:: EXERCISE DATA ::
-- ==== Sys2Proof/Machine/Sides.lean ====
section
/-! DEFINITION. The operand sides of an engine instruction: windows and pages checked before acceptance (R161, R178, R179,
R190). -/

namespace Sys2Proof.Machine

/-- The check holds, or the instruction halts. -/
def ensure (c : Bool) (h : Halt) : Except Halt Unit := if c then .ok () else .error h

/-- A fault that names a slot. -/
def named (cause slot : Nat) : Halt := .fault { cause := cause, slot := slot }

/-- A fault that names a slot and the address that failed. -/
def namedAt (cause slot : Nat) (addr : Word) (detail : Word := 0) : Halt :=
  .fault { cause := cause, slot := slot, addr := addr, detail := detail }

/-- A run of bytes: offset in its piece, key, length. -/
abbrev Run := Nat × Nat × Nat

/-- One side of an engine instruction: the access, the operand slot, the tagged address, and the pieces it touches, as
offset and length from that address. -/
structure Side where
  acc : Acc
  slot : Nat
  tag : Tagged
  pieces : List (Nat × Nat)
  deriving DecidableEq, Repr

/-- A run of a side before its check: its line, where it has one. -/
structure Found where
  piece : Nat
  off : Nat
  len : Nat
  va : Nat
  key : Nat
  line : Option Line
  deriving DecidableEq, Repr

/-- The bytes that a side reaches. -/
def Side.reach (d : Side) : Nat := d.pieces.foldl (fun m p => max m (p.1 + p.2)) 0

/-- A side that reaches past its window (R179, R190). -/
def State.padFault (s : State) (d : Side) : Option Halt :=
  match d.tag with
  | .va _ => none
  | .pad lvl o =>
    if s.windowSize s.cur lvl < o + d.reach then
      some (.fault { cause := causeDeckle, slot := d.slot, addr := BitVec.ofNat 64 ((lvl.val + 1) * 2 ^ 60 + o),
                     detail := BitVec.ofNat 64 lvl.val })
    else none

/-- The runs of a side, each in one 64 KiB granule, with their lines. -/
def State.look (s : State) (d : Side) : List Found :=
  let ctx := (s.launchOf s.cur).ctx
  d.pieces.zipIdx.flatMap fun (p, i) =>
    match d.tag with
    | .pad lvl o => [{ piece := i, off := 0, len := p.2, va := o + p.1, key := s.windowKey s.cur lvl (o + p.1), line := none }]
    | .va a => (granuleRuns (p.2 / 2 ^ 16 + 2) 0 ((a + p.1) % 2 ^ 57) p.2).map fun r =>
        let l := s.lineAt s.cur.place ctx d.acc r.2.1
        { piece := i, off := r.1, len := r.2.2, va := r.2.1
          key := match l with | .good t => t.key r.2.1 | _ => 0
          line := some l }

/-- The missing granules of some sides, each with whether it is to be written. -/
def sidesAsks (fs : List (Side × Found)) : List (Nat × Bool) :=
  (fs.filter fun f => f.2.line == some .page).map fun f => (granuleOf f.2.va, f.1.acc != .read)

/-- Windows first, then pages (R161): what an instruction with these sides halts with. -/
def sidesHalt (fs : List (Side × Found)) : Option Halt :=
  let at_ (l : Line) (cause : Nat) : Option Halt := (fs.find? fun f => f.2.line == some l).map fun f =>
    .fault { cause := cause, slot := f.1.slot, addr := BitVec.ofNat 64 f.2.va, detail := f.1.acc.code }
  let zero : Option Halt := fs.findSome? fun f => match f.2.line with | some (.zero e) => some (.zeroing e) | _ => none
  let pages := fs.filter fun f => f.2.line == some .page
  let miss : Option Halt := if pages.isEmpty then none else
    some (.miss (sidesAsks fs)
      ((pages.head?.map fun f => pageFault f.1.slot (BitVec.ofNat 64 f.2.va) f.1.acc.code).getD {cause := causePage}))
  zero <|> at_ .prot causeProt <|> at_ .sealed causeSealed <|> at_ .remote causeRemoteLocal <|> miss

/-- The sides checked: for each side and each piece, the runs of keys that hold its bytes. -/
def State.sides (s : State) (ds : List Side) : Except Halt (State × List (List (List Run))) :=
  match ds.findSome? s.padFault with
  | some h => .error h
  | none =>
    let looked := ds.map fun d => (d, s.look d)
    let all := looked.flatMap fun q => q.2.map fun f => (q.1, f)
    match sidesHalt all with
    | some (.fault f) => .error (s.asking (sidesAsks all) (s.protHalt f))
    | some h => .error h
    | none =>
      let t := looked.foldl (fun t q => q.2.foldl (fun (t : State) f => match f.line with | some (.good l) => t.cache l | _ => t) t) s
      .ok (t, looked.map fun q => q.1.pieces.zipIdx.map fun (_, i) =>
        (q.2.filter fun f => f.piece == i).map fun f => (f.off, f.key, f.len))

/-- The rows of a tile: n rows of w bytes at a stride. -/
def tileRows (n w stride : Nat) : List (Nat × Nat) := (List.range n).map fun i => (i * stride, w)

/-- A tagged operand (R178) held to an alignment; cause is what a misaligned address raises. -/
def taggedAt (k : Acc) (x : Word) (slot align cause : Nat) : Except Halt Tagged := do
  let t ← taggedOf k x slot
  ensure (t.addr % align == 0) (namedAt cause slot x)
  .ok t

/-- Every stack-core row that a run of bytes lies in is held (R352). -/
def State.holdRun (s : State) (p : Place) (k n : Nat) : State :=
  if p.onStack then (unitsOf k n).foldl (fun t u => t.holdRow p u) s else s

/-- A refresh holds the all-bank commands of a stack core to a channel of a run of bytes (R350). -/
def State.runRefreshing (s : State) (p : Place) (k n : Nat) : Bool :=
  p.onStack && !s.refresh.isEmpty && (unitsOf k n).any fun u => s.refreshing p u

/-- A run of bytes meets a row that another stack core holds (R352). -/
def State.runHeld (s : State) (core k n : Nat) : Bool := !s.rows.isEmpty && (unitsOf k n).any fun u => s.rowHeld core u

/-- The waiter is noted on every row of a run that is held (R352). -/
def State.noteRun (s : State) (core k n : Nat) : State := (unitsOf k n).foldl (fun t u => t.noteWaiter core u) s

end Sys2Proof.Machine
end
:::
:: EXERCISE DATA ::
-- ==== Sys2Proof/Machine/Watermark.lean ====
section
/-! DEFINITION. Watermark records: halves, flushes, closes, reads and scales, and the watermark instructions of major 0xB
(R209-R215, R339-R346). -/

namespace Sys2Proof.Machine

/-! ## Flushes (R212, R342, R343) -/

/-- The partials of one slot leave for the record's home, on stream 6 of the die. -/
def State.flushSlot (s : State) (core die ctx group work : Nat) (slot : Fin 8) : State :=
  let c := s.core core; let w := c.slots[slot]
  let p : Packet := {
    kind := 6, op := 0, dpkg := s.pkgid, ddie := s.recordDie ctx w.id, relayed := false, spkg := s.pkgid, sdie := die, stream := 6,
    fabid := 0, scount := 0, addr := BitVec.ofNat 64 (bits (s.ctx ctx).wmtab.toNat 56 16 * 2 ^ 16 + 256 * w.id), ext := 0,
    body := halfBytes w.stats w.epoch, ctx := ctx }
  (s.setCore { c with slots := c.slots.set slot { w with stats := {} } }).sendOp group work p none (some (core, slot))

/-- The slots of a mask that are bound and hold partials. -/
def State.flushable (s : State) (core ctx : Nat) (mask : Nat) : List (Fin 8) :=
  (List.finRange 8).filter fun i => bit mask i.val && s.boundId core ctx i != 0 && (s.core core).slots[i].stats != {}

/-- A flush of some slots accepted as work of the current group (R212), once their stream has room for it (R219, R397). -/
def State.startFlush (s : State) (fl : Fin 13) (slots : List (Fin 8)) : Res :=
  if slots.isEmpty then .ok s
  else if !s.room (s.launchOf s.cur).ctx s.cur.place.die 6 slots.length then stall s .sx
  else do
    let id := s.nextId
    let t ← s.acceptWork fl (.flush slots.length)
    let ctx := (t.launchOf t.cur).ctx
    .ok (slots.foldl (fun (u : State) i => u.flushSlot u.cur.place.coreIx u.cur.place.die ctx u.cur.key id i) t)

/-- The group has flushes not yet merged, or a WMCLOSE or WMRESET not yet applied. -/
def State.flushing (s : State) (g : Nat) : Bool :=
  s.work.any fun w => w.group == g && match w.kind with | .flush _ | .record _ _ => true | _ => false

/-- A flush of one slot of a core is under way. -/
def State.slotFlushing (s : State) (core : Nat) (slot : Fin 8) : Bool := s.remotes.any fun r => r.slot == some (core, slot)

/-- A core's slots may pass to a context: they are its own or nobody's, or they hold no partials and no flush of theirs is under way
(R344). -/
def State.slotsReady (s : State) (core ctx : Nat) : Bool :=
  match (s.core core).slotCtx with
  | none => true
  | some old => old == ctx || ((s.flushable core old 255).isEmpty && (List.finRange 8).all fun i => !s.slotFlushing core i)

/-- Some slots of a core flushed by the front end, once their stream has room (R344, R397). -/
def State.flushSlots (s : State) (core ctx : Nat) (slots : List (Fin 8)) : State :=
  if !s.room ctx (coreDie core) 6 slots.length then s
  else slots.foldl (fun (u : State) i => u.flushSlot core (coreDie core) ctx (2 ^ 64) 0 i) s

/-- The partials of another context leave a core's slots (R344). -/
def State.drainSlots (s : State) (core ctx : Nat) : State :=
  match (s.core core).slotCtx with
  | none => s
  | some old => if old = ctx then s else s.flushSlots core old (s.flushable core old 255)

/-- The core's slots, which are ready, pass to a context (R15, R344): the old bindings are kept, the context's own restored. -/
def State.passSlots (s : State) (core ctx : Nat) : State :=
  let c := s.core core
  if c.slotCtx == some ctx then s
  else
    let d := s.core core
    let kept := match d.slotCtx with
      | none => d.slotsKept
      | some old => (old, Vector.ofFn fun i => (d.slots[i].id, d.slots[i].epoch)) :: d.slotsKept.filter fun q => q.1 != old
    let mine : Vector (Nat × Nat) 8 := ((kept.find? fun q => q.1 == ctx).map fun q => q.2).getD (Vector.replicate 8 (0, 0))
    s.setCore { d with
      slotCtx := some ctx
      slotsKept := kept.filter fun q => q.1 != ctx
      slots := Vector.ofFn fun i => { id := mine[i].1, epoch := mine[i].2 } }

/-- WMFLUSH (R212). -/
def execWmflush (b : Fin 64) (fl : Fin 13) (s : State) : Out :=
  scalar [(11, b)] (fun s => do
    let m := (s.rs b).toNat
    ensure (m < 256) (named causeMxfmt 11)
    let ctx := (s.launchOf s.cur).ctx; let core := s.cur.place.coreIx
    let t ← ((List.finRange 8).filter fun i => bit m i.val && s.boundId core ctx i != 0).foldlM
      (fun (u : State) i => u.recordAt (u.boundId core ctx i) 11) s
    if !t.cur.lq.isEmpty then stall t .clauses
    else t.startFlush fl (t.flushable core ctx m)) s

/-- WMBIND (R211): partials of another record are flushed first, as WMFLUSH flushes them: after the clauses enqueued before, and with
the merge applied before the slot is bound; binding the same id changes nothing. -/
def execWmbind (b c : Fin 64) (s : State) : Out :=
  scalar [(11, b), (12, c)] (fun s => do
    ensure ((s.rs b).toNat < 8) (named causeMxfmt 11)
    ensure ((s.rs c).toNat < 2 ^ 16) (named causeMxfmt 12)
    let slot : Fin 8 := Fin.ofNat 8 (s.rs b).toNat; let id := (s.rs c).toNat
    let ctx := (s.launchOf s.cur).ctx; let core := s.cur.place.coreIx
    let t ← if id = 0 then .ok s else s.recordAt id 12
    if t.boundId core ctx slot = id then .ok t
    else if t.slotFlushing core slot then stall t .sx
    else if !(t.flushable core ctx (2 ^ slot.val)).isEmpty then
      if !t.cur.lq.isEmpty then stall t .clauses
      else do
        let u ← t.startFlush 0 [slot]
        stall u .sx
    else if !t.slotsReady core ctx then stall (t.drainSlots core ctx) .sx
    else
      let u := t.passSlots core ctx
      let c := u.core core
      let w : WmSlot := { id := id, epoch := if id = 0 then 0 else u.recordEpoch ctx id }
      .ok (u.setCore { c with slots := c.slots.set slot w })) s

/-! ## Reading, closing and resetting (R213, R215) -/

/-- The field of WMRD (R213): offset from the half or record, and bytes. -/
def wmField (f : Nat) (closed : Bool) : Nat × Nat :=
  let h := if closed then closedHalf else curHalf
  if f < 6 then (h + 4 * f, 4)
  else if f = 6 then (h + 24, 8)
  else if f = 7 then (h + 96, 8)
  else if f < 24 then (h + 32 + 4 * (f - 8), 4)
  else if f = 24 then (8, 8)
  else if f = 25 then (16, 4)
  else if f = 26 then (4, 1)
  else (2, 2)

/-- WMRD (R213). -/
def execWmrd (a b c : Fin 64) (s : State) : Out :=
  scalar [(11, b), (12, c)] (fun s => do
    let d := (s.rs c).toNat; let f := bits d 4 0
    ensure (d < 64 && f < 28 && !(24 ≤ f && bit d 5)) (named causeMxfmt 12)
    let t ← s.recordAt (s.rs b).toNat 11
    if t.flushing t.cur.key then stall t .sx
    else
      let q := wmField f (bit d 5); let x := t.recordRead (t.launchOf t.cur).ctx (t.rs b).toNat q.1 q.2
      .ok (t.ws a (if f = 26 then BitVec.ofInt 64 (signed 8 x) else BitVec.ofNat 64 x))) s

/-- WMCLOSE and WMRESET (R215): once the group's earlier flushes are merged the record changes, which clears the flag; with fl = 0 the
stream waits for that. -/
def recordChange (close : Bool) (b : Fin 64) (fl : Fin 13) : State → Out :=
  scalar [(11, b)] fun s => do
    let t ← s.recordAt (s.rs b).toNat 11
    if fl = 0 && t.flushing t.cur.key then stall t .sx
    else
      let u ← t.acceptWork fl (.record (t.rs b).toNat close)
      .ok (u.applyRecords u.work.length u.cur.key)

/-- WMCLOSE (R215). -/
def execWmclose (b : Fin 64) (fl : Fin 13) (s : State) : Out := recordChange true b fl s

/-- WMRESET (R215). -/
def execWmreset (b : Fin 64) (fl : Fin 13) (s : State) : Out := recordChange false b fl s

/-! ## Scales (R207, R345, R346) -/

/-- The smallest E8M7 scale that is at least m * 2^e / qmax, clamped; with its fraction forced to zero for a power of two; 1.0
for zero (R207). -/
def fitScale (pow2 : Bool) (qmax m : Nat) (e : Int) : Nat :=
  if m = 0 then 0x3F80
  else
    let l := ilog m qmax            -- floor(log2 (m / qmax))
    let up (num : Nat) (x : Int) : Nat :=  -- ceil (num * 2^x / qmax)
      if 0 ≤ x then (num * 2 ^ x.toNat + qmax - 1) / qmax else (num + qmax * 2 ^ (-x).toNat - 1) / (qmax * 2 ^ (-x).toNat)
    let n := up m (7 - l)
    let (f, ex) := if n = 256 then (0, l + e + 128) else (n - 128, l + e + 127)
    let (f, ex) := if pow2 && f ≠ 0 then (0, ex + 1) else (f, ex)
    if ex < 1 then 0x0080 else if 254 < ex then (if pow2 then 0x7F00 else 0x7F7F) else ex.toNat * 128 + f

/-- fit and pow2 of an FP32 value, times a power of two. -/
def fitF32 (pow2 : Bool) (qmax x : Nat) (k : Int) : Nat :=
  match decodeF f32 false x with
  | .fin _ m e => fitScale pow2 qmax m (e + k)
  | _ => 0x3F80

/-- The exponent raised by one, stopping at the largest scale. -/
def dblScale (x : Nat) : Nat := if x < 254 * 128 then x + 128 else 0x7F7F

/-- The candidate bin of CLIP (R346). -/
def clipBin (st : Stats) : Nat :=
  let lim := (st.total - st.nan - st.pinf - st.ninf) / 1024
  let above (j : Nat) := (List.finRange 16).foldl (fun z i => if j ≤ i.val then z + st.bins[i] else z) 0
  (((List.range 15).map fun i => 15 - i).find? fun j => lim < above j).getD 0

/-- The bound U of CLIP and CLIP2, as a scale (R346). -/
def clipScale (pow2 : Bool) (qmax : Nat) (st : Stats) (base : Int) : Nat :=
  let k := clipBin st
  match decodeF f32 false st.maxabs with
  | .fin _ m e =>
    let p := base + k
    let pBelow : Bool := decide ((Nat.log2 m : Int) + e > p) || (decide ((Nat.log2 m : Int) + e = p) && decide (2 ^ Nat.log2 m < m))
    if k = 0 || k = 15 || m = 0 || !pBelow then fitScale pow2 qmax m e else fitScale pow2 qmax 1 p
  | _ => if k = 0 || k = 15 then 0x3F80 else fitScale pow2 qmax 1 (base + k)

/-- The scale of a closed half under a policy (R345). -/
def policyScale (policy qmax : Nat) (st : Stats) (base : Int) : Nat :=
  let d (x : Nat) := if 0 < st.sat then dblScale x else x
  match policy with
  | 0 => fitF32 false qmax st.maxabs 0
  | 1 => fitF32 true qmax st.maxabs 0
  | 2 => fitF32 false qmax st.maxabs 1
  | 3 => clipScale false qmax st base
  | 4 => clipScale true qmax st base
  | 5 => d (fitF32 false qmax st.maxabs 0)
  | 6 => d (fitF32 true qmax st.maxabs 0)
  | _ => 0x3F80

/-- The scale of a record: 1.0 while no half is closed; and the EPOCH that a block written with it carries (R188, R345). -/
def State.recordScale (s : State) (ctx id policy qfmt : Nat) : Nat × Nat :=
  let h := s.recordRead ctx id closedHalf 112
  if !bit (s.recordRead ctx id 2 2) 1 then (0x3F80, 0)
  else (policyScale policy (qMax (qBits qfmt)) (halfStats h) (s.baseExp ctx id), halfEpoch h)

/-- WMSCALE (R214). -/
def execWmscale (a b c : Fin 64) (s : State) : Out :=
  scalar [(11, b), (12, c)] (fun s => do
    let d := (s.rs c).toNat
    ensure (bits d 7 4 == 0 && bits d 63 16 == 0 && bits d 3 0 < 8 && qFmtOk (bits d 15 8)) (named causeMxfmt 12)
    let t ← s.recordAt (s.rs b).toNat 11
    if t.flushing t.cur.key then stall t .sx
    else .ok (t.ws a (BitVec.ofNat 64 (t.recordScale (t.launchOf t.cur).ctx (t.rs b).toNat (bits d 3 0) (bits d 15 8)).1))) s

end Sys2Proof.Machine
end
:::
Using the entries above, give again exactly the lines from the line holding "(((List.range 15).map fun" through the line holding "ensure (bits d". Include both end lines and nothing else.

- [RESULT OF THIS EXERCISE]:
  (((List.range 15).map fun i => 15 - i).find? fun j => lim < above j).getD 0

/-- The bound U of CLIP and CLIP2, as a scale (R346). -/
def clipScale (pow2 : Bool) (qmax : Nat) (st : Stats) (base : Int) : Nat :=
  let k := clipBin st
  match decodeF f32 false st.maxabs with
  | .fin _ m e =>
    let p := base + k
    let pBelow : Bool := decide ((Nat.log2 m : Int) + e > p) || (decide ((Nat.log2 m : Int) + e = p) && decide (2 ^ Nat.log2 m < m))
    if k = 0 || k = 15 || m = 0 || !pBelow then fitScale pow2 qmax m e else fitScale pow2 qmax 1 p
  | _ => if k = 0 || k = 15 then 0x3F80 else fitScale pow2 qmax 1 (base + k)

/-- The scale of a closed half under a policy (R345). -/
def policyScale (policy qmax : Nat) (st : Stats) (base : Int) : Nat :=
  let d (x : Nat) := if 0 < st.sat then dblScale x else x
  match policy with
  | 0 => fitF32 false qmax st.maxabs 0
  | 1 => fitF32 true qmax st.maxabs 0
  | 2 => fitF32 false qmax st.maxabs 1
  | 3 => clipScale false qmax st base
  | 4 => clipScale true qmax st base
  | 5 => d (fitF32 false qmax st.maxabs 0)
  | 6 => d (fitF32 true qmax st.maxabs 0)
  | _ => 0x3F80

/-- The scale of a record: 1.0 while no half is closed; and the EPOCH that a block written with it carries (R188, R345). -/
def State.recordScale (s : State) (ctx id policy qfmt : Nat) : Nat × Nat :=
  let h := s.recordRead ctx id closedHalf 112
  if !bit (s.recordRead ctx id 2 2) 1 then (0x3F80, 0)
  else (policyScale policy (qMax (qBits qfmt)) (halfStats h) (s.baseExp ctx id), halfEpoch h)

/-- WMSCALE (R214). -/
def execWmscale (a b c : Fin 64) (s : State) : Out :=
  scalar [(11, b), (12, c)] (fun s => do
    let d := (s.rs c).toNat
    ensure (bits d 7 4 == 0 && bits d 63 16 == 0 && bits d 3 0 < 8 && qFmtOk (bits d 15 8)) (named causeMxfmt 12)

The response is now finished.